===== DATA FOR THE TASK =====

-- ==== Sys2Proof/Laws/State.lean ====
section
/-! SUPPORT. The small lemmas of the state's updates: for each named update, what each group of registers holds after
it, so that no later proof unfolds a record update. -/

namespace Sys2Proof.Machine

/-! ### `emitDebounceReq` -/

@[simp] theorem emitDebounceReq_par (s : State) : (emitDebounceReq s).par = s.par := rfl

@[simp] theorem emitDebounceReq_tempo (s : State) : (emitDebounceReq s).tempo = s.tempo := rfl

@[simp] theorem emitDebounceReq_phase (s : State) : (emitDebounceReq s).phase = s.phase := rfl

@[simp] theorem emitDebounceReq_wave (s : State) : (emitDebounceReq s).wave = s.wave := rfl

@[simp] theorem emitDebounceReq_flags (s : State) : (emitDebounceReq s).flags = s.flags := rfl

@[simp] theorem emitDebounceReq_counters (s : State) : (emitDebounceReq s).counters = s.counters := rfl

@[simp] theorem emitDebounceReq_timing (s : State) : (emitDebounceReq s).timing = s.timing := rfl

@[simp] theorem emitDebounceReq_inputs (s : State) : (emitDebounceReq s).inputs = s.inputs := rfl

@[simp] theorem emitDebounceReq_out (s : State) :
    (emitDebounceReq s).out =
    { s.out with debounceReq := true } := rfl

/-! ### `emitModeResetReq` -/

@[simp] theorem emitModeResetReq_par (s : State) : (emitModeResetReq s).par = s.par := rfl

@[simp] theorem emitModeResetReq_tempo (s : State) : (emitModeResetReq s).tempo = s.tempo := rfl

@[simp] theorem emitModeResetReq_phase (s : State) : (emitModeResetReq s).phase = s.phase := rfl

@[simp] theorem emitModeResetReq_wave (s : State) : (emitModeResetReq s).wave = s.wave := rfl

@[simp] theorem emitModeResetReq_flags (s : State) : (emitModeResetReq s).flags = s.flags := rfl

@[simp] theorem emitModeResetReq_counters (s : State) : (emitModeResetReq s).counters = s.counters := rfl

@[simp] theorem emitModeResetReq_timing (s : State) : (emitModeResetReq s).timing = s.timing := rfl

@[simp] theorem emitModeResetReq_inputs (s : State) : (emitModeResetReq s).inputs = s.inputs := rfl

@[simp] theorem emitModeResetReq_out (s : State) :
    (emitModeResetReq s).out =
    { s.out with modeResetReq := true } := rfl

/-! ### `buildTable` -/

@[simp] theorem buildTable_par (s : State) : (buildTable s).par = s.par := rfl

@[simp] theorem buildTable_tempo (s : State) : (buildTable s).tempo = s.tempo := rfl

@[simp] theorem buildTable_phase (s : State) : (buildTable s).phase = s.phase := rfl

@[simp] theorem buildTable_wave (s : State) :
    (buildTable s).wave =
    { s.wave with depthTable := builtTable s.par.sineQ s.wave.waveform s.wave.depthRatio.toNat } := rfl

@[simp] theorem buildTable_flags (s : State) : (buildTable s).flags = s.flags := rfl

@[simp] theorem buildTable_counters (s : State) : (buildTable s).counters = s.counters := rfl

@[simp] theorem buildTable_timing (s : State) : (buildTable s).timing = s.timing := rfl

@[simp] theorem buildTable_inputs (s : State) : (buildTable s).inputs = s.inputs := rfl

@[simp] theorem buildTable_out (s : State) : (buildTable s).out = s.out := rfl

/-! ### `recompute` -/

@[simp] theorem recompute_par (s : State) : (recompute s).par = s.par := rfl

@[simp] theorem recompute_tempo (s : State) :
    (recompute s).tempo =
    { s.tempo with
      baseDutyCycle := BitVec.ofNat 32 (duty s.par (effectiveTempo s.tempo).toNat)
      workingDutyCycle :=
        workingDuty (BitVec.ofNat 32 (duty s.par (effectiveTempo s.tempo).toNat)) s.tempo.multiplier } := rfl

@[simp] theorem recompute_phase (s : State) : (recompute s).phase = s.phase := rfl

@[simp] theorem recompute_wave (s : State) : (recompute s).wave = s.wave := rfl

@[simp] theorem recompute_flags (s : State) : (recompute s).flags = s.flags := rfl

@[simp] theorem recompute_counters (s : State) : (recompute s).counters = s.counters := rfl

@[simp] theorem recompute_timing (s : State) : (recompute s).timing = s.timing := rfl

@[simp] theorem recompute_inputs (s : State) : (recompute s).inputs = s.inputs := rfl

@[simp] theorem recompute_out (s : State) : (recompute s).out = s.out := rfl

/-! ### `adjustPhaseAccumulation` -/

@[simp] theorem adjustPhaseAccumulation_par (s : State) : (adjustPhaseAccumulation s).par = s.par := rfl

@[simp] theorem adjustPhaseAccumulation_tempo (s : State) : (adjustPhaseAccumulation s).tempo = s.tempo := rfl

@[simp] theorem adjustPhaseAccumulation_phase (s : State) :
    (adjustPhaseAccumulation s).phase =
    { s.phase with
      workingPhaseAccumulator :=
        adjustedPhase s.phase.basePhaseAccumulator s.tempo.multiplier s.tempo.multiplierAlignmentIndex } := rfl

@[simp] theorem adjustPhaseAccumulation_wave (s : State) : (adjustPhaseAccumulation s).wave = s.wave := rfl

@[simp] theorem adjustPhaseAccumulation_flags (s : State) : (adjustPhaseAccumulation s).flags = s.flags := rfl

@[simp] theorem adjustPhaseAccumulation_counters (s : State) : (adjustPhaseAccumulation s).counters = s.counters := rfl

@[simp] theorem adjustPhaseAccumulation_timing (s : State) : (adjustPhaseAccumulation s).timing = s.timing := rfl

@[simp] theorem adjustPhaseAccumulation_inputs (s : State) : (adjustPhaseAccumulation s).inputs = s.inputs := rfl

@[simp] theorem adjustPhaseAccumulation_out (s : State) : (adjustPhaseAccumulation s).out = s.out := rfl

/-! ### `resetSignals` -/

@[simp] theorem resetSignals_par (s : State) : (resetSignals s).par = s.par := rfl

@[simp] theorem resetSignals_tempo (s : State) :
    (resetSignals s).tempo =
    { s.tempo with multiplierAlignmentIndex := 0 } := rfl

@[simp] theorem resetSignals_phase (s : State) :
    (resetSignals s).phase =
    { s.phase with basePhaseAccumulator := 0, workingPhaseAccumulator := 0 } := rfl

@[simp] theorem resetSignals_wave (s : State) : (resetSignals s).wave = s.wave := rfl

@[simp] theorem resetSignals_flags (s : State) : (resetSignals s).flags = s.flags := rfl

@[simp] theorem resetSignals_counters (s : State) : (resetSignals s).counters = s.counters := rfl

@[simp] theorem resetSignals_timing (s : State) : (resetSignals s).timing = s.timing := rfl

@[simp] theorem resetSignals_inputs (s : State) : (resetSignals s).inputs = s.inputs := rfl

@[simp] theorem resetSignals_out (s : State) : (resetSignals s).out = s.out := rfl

=====
===== DATA FOR THE TASK =====

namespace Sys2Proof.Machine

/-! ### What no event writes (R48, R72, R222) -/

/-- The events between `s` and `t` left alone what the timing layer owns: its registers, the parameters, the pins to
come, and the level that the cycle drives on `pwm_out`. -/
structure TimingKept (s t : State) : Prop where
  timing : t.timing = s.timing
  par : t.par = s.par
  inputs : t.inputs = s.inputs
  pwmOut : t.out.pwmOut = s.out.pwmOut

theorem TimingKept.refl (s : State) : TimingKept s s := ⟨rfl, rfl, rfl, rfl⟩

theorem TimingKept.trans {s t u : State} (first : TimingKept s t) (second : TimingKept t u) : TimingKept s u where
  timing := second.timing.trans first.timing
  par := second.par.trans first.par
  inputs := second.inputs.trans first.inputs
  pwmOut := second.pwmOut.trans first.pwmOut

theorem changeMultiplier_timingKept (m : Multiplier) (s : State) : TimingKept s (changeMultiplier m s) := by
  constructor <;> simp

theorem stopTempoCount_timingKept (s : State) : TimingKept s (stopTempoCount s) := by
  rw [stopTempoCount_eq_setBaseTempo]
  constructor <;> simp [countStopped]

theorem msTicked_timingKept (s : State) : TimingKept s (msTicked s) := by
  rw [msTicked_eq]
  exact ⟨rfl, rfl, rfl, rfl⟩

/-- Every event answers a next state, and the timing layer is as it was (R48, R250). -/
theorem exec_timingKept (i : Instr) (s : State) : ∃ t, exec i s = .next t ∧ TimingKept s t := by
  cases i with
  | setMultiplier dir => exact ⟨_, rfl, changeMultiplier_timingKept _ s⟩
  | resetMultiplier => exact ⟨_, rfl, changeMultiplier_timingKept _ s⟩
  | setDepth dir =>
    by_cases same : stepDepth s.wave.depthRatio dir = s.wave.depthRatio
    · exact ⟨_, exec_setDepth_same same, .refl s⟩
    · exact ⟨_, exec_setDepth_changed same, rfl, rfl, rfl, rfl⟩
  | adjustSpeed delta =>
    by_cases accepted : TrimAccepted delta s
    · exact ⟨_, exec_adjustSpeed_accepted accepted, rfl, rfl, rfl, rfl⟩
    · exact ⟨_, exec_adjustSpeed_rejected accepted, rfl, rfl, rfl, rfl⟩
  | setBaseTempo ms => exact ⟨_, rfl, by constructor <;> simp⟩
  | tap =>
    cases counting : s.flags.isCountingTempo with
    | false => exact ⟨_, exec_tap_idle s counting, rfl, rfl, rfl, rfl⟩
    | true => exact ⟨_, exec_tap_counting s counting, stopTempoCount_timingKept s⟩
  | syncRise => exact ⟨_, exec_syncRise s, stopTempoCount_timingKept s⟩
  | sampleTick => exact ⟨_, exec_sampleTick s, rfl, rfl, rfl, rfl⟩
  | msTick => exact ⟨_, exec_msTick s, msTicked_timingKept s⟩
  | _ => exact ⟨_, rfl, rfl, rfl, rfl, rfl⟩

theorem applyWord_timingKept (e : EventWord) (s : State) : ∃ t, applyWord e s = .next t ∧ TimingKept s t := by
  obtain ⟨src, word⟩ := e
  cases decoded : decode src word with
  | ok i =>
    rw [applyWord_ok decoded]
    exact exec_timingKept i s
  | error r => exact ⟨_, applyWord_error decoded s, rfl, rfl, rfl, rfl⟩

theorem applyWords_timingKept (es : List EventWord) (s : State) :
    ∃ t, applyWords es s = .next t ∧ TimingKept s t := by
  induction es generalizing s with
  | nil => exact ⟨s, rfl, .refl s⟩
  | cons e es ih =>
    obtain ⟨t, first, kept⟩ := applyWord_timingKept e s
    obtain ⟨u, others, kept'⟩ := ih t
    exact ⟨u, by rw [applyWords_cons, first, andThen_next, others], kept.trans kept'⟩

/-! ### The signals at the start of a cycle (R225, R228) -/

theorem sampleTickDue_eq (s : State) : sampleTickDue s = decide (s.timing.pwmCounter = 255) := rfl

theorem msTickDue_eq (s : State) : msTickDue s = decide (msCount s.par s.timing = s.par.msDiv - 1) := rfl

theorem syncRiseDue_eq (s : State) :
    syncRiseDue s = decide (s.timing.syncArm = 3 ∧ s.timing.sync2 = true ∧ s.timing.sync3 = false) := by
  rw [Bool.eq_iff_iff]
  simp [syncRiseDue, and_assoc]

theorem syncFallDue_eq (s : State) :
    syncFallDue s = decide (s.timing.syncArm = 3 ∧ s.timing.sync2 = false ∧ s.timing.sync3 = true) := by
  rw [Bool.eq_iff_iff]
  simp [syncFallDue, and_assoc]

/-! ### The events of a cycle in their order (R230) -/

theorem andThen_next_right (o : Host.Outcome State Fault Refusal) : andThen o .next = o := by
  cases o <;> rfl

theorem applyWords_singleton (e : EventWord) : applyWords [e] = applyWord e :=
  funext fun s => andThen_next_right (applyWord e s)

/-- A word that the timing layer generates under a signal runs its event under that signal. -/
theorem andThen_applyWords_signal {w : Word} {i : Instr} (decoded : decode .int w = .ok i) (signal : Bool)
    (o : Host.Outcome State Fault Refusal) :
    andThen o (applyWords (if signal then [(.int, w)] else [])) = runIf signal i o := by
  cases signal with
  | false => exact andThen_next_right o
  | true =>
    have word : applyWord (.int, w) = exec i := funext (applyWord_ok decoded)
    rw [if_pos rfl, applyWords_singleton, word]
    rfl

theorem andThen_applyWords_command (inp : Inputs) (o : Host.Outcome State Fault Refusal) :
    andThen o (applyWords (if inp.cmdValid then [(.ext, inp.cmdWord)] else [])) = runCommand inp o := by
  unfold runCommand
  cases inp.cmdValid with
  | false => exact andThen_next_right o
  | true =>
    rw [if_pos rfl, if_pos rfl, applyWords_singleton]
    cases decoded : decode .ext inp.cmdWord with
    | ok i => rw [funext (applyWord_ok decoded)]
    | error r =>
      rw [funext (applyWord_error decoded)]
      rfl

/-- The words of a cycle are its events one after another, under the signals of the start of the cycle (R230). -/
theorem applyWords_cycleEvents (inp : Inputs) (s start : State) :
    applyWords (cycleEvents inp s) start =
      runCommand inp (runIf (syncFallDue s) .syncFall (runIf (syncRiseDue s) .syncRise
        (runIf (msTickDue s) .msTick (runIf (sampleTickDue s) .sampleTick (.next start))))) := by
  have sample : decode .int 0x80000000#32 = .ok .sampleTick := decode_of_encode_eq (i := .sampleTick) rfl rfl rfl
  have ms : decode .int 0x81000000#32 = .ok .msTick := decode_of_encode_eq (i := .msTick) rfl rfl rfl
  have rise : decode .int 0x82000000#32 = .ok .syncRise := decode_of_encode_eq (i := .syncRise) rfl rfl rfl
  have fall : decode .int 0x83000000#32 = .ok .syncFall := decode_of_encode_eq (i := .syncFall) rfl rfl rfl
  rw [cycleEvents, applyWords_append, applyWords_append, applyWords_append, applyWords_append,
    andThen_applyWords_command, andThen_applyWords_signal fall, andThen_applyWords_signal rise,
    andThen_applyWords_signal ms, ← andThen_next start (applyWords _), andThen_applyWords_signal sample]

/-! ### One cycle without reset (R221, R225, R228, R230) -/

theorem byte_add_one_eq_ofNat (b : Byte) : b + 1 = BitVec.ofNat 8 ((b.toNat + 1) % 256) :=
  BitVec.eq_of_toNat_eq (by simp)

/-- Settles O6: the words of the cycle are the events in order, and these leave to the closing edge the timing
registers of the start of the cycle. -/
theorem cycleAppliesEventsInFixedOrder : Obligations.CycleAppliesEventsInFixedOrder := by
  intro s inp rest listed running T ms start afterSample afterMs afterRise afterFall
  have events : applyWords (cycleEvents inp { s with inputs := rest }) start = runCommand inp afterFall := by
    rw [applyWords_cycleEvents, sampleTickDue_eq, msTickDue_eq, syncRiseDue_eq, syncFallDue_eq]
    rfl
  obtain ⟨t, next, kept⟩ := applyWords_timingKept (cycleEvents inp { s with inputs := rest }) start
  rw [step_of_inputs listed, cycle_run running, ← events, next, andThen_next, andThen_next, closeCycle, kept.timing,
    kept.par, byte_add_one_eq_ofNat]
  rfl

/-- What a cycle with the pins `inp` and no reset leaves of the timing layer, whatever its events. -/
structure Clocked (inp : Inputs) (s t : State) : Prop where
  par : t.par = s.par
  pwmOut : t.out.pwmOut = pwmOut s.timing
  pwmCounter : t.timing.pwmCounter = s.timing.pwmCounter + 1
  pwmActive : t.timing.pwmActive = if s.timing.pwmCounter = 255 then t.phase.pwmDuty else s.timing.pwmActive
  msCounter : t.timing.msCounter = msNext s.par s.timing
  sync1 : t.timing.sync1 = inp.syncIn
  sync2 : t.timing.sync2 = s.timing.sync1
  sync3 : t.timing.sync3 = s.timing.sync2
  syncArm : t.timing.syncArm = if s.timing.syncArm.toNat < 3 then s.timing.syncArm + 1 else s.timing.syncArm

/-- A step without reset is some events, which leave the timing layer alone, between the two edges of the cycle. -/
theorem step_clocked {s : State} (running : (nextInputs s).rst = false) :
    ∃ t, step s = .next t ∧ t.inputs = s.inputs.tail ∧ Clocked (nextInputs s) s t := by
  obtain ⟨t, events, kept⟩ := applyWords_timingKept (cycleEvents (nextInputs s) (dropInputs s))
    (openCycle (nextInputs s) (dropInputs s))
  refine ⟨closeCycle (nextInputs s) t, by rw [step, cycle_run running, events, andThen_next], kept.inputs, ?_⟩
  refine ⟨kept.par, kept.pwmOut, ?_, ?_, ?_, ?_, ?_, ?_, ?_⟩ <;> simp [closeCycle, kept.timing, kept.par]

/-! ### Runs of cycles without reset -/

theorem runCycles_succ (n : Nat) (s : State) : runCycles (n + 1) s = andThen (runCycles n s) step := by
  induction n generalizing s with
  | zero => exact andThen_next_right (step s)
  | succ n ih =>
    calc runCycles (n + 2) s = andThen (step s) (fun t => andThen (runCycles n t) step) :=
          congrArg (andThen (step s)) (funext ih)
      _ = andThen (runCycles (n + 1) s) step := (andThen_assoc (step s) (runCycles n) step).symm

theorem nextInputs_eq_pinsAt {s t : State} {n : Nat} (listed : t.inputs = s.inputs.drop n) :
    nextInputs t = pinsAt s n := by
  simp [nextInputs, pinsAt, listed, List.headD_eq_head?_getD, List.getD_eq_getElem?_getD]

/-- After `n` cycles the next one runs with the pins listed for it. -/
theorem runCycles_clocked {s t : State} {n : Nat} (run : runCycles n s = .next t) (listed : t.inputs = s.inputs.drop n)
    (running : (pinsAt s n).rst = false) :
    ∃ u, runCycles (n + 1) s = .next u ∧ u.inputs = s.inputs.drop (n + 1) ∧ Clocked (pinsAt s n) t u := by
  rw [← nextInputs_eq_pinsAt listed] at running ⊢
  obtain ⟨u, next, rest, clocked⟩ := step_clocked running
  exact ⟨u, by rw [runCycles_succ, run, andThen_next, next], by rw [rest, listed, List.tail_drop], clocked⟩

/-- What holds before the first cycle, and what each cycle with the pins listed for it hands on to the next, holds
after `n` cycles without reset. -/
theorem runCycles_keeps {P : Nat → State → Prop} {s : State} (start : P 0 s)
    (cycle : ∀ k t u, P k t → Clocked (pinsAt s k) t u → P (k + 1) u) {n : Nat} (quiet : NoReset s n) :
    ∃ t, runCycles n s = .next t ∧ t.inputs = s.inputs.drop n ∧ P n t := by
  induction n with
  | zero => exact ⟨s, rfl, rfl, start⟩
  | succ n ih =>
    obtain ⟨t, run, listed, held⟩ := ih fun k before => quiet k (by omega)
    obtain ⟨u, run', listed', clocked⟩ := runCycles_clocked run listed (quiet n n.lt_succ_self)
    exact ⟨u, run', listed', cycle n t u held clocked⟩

=====
===== DATA FOR THE TASK =====

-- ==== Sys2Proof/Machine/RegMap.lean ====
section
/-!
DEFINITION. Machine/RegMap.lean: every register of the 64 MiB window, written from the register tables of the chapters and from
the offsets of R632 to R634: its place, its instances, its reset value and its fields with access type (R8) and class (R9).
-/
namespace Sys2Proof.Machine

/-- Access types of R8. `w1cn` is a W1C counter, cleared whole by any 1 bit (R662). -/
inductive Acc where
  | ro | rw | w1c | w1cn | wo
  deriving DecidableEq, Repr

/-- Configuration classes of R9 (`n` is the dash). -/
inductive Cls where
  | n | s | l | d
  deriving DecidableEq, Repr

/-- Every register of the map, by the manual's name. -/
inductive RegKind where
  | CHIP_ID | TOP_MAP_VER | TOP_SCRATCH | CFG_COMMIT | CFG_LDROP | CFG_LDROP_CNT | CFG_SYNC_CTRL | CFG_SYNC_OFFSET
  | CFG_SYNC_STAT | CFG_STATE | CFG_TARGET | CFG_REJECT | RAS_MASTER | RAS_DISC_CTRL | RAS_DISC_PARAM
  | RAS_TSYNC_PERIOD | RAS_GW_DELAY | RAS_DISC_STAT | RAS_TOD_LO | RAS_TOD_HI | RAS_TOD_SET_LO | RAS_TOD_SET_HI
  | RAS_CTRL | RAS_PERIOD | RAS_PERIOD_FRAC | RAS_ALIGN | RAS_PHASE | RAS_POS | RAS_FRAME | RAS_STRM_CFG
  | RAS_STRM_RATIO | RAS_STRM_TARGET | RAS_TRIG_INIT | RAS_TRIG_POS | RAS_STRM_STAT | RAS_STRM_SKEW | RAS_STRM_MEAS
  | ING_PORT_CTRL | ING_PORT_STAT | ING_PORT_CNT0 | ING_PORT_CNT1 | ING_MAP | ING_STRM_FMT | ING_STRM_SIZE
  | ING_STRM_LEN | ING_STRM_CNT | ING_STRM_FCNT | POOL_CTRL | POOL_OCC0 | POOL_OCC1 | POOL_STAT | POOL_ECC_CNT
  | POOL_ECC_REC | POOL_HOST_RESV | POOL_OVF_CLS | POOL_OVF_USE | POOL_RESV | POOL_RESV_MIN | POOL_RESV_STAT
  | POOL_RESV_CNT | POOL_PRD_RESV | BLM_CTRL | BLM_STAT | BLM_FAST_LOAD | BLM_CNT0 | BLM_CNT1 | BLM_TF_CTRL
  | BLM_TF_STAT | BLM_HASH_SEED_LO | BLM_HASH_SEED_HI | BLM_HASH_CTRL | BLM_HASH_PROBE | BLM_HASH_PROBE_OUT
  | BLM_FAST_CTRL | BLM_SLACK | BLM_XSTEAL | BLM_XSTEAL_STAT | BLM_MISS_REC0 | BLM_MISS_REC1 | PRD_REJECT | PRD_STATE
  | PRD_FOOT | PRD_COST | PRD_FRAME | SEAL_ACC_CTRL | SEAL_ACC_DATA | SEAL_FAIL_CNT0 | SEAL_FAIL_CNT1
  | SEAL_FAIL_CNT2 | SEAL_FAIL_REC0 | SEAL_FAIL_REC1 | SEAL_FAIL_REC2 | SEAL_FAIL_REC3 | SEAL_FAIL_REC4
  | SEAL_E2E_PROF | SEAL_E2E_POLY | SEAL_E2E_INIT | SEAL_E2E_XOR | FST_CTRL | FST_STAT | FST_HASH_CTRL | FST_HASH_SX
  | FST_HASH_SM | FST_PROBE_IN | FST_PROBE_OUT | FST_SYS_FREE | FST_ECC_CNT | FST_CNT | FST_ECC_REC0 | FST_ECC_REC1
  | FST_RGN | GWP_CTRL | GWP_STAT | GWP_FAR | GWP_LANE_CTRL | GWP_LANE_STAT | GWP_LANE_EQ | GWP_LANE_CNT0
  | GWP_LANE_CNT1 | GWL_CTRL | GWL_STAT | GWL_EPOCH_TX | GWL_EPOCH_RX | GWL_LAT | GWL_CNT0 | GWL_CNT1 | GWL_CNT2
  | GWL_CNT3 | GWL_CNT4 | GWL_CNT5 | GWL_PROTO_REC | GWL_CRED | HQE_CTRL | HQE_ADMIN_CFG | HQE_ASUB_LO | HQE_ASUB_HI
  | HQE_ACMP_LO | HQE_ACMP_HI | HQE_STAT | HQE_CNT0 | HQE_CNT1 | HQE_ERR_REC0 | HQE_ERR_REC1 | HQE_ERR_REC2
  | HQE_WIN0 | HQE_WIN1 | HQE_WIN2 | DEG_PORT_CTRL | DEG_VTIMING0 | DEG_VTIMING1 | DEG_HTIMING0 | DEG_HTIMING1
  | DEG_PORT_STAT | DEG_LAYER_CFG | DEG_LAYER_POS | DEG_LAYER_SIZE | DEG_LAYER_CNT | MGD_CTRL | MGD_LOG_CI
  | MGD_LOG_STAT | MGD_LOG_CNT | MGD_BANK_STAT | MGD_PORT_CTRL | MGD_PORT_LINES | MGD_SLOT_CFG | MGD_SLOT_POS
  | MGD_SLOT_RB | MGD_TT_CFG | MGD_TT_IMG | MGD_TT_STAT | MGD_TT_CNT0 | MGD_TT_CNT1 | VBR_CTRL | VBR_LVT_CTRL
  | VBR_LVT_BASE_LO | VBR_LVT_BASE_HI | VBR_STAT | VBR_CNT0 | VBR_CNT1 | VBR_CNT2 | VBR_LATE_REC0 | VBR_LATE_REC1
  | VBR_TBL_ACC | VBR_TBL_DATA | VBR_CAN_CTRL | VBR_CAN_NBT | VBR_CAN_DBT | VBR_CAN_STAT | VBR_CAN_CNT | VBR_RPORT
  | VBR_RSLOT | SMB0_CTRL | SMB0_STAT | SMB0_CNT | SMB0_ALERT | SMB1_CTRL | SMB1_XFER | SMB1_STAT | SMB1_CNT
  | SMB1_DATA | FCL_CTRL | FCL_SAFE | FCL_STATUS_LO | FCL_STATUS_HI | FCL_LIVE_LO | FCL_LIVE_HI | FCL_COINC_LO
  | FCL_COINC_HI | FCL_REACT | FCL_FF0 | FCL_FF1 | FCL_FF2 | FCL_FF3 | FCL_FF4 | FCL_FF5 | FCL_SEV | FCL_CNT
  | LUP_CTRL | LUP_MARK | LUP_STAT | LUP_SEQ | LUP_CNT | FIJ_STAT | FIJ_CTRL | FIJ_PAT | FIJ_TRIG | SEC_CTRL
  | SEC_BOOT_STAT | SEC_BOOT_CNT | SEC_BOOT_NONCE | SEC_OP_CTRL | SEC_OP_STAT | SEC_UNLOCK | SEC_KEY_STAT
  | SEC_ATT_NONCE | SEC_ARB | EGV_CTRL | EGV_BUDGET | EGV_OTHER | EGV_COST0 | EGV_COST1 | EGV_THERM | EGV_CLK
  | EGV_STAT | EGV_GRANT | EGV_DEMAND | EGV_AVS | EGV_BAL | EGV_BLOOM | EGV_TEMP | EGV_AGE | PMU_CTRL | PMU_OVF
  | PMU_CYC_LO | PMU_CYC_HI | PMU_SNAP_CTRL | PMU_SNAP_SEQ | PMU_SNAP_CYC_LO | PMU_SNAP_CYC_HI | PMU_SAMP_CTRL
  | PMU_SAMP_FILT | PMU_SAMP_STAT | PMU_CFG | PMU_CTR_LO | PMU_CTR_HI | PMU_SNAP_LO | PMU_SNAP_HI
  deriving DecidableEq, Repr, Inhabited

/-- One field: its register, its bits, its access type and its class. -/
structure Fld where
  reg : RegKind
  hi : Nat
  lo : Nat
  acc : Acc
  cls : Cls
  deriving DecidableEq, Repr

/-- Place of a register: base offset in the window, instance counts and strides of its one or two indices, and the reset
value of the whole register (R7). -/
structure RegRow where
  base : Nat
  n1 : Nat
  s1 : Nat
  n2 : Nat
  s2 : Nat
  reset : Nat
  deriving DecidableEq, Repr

=====

> **WHAT IS EXPECTED**
Gather every line from the listing above in which the word "runIf" appears.

> **ANSWER TO THIS TASK**
    andThen o (applyWords (if signal then [(.int, w)] else [])) = runIf signal i o := by
      runCommand inp (runIf (syncFallDue s) .syncFall (runIf (syncRiseDue s) .syncRise
        (runIf (msTickDue s) .msTick (runIf (sampleTickDue s) .sampleTick (.next start))))) := by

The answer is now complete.